As I stepped out of the car onto the fertile soil of Chikhodra village in Anand district of Gujarat, I was explaining to my team how field work is all about improvisation. My coresearcher in this project was a 25-year old woman named Manya Singh, a trained ecologist and terrified of reptiles. We had come together to understand the implementation of the National Agroforestry Policy 2014 in Gujarat. Our third team member was a recent graduate of Agriculture Science, named Praful, who was proficient in the local language. We were going to interview farmers to understand what trees they planted on their farms and their experience with the practice. Manya suggested that we sneak in a quick smoke first. “Aditi, could you be a doll and get me a Marlboro from that store over there? I’ll get the survey sheets in order till then,” requested Manya.
The store, however, was thronged by men who were already staring at us, which made me terribly uncomfortable. You’d think as a woman living in India I’d be used to these stares.
But no one ever gets comfortable with objectification, no matter what they tell you. So I reached out to Praful, “Praful, could you be a doll and get Manya a Marlboro from that store
Praful had other concerns. “Of course, I can go. But the bigger question is, why would Manya smoke a Marlboro when there are tobacco farms all around us?”
“You’re right, we are in Anand! It has a dedicated Bidi Tobacco Research Centre built way back in 1947!”
“Of course, that’s the first thing you do after your country gets independence!”
While the non-smokers of the team intensely discussed tobacco history, Manya had gotten the survey sheets in order, gone to the store to get her cigarettes, smoked one, spoken with a couple of men there, figured out the village demography with leads to which farmers we should talk to. I admired her gumption, patriarchy be damned.
As we crossed paddy fields and plantation farms, I couldn’t help observing that a steady supply of water from Gujarat’s Narmada canal-system made all plantations possible in Chikhodra for now.
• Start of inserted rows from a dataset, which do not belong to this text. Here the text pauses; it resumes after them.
/-- R175: DROP_ALL leaves nothing to scan. The cases not named leave `s.scan` as it is or lower it. -/
theorem effect_scan_of_dropAll {i : Instr} {s t : State} (hctrl : s.ctrl.getLsbD 0 = true) (hscan : s.scan = false)
    (h : Effect s i t) : t.scan = false := by
  cases h with
  | rxEval b => exact evalBuffer_scan_of_dropAll (s := { s with rxBuf := s.rxBuf ++ [b] }) hctrl
  | scan => exact evalBuffer_scan_of_dropAll hctrl
  | abortOpen | popLast | tickTimeout | reset => rfl
  | _ => exact hscan

end Sys2Proof.Machine

section

open Sys2Proof Sys2Proof.Machine

/-- Settles O28: with no scan due, the byte takes one of the two cases of RX_BYTE. -/
theorem rxByteIsStrayOrEvaluated : Obligations.RxByteIsStrayOrEvaluated := by
  unfold Obligations.RxByteIsStrayOrEvaluated
  intro b s hscan
  refine ⟨fun hidle => exec_of_effect (.rxStray b hscan hidle), fun harmed => ?_⟩
  exact ⟨_, exec_of_effect (.rxEval b hscan harmed), evaluatesTo_evalBuffer (s.rxBuf ++ [b]) s⟩

/-- Settles O29: a scan evaluates the buffer as it stands. -/
theorem scanEvaluatesTheBuffer : Obligations.ScanEvaluatesTheBuffer := by
  unfold Obligations.ScanEvaluatesTheBuffer
  intro s hscan
  exact ⟨_, exec_of_effect (.scan hscan), evaluatesTo_evalBuffer s.rxBuf s⟩

/-- Settles O43: the buffer holds at most 18 bytes (R39 item 5). -/
theorem scanChainEnds : Obligations.ScanChainEnds := by
  unfold Obligations.ScanChainEnds
  intro s hs hscan
  exact exists_scan_chain (n := 16) hs.bufferBound hscan

/-- Settles O44, by `effect_scan_of_dropAll`. -/
theorem dropAllNeverRaisesScan : Obligations.DropAllNeverRaisesScan := by
  unfold Obligations.DropAllNeverRaisesScan
  intro i s t hctrl hscan h
  exact effect_scan_of_dropAll hctrl hscan (exec_eq_next_iff.mp h)

end

/-! ## R172, R176, R179: the attempt and its timer -/

namespace Sys2Proof.Machine

open Sys2Proof

/-- R179: the ways an instruction can end an attempt, with the result each leaves. -/
inductive EndsAttempt (i : Instr) (s t : State) : Prop where
  | decoded (hi : i = .scan ∨ ∃ b, i = .rxByte b) (hkind : t.resKind = 0x01#8) (hlink : t.linkOk = true)
  | timeout (hi : i = .tick) (hdue : s.timer + 1 = Config.tResp) (hkind : t.resKind = 0x02#8)
      (hlink : t.linkOk = false)
  | cancelled (hi : i = .abort) (hkind : t.resKind = 0x03#8) (hlink : t.linkOk = s.linkOk)
  | reset (hi : i = .reset) (hkind : t.resKind = 0x00#8)

/-- EVAL of the buffer `buf` leaves the attempt as it is, or ends it with a DECODED result. -/
theorem evalBuffer_rxArmed {i : Instr} (hi : i = .scan ∨ ∃ b, i = .rxByte b) (buf : List Byte) (s : State) :
    (evalBuffer { s with rxBuf := buf }).rxArmed = s.rxArmed ∨
      ((evalBuffer { s with rxBuf := buf }).rxArmed = false ∧
        EndsAttempt i s (evalBuffer { s with rxBuf := buf })) := by
  rcases evalBuffer_frame { s with rxBuf := buf } with ⟨_, _, _, heval⟩ | ⟨_, _, _, _, heval⟩
  · exact .inl (by rw [heval])
  · rw [heval]
    exact .inr ⟨rfl, .decoded hi rfl rfl⟩

/-- R172, R179: what an instruction can do to the attempt: leave it, open it at the last byte, or end it. -/
theorem effect_rxArmed {i : Instr} {s t : State} (h : Effect s i t) :
    t.rxArmed = s.rxArmed ∨
    (t.rxArmed = true ∧ i = .txPop ∧ s.txIdx.toNat + 1 = s.txLen.toNat) ∨
    (t.rxArmed = false ∧ EndsAttempt i s t) := by
  cases h with
  | popLast _ hlast => exact .inr (.inl ⟨rfl, rfl, hlast⟩)
  | abortOpen => exact .inr (.inr ⟨rfl, .cancelled rfl rfl rfl⟩)
  | rxEval b => exact (evalBuffer_rxArmed (.inr ⟨b, rfl⟩) (s.rxBuf ++ [b]) s).imp_right .inr
  | scan => exact (evalBuffer_rxArmed (.inl rfl) s.rxBuf s).imp_right .inr
  | tickTimeout _ hdue => exact .inr (.inr ⟨rfl, .timeout rfl hdue rfl rfl⟩)
  | reset => exact .inr (.inr ⟨rfl, .reset rfl rfl⟩)
  | _ => exact .inl rfl

end Sys2Proof.Machine

section

open Sys2Proof Sys2Proof.Machine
Anand district had an efficient canal system, making irrigation possible for successful tree farming, unlike many of other places in Gujarat, which did not even have drinking water.
The three of us were walking along one of these canals in a single file as it was a thin walking space between the canal’s wall and the adjoining palm plantation. I was walking in front explaining how water-intensive palm plantations might not be a good idea with the climate crisis staring us in the face, how this is in direct conflict with the objective of the National Agroforestry Policy.
Suddenly Manya let out a short high-pitched squeal. It was an annoying mixture of a bark and a moo. Scores of rose-ringed parakeets perched on a nearby palm tree instantly flew off, scared by this human siren. I turned around to see her face turn several shades of green resembling the paddy fields we had just crossed. After three whole minutes of trying to find her voice and two more in making sense of it, she finally blurted, “There’s a snake in the water.”
Brilliant, I thought, and turned on my mobile camera, rushing to the spot. Manya seemed horrified by this and began exclaiming, “Aditi, are you crazy? Did you not hear me? There’s a snake in the canal and it was huge and it was moving like Kraken! ”
“Wow, who was that?”
“In Pirates of the Caribbean!”
“Kraken, the sea-monster who arises at the world’s end in the Johnny Depp movie!” I wanted to feed her to whosoever this Kraken person was right then, but I had signed
ethical social research regulations. So, with all my patience, I politely asked, “Manya, the snake! Who was the snake? Was it a banded water snake? With bands or it? Or was it plain grey like the plain-bellied water snake?”
“It was like Kraken, huge and wiggly! I’m out of here.”
“You do realise there can be a family of snakes here right? All the best wandering off alone!”
The look on her face as she imagined a family of “Krakens” was the best moment of my day. Thanks to Manya’s loud drama, we found ourselves surrounded by several men from nearby farms. We quickly explained to them our purpose in their village. One particular man introduced himself as the son of the Sarpanch and offered his suggestion, “You can finish all of your surveys right here with us, we will help you.”
I thanked him and explained that we wanted to speak to women farmers as well. They laughed among themselves while we looked at them with a straight face not getting the joke. The Sarpanch’s son tried again, “Madam, I’ll help you get all the data, there is no need for you to waste your time walking all over the village. My house is nearby, we can all sit there and talk. My wife makes excellent tea!”
A simple study on trees was going to be a lot more than just trees. We could have sat there and discussed the Sarpanch’s son’s understanding of gender roles and how the work that India’s women do on farms often goes unnoticed.
But Manya slyly said, “Thank you so much, Sir! We would love to go to your house. Thank you for making our work easy, we would’ve been lost without you!”
And then she quickly winked and whispered into my ear, “Let’s go to his house, there’s bound to be women there, we’ll talk to the lady of the house and the women who work for her. We’ll get all perspectives under one roof!”
Field work was all about improvisation.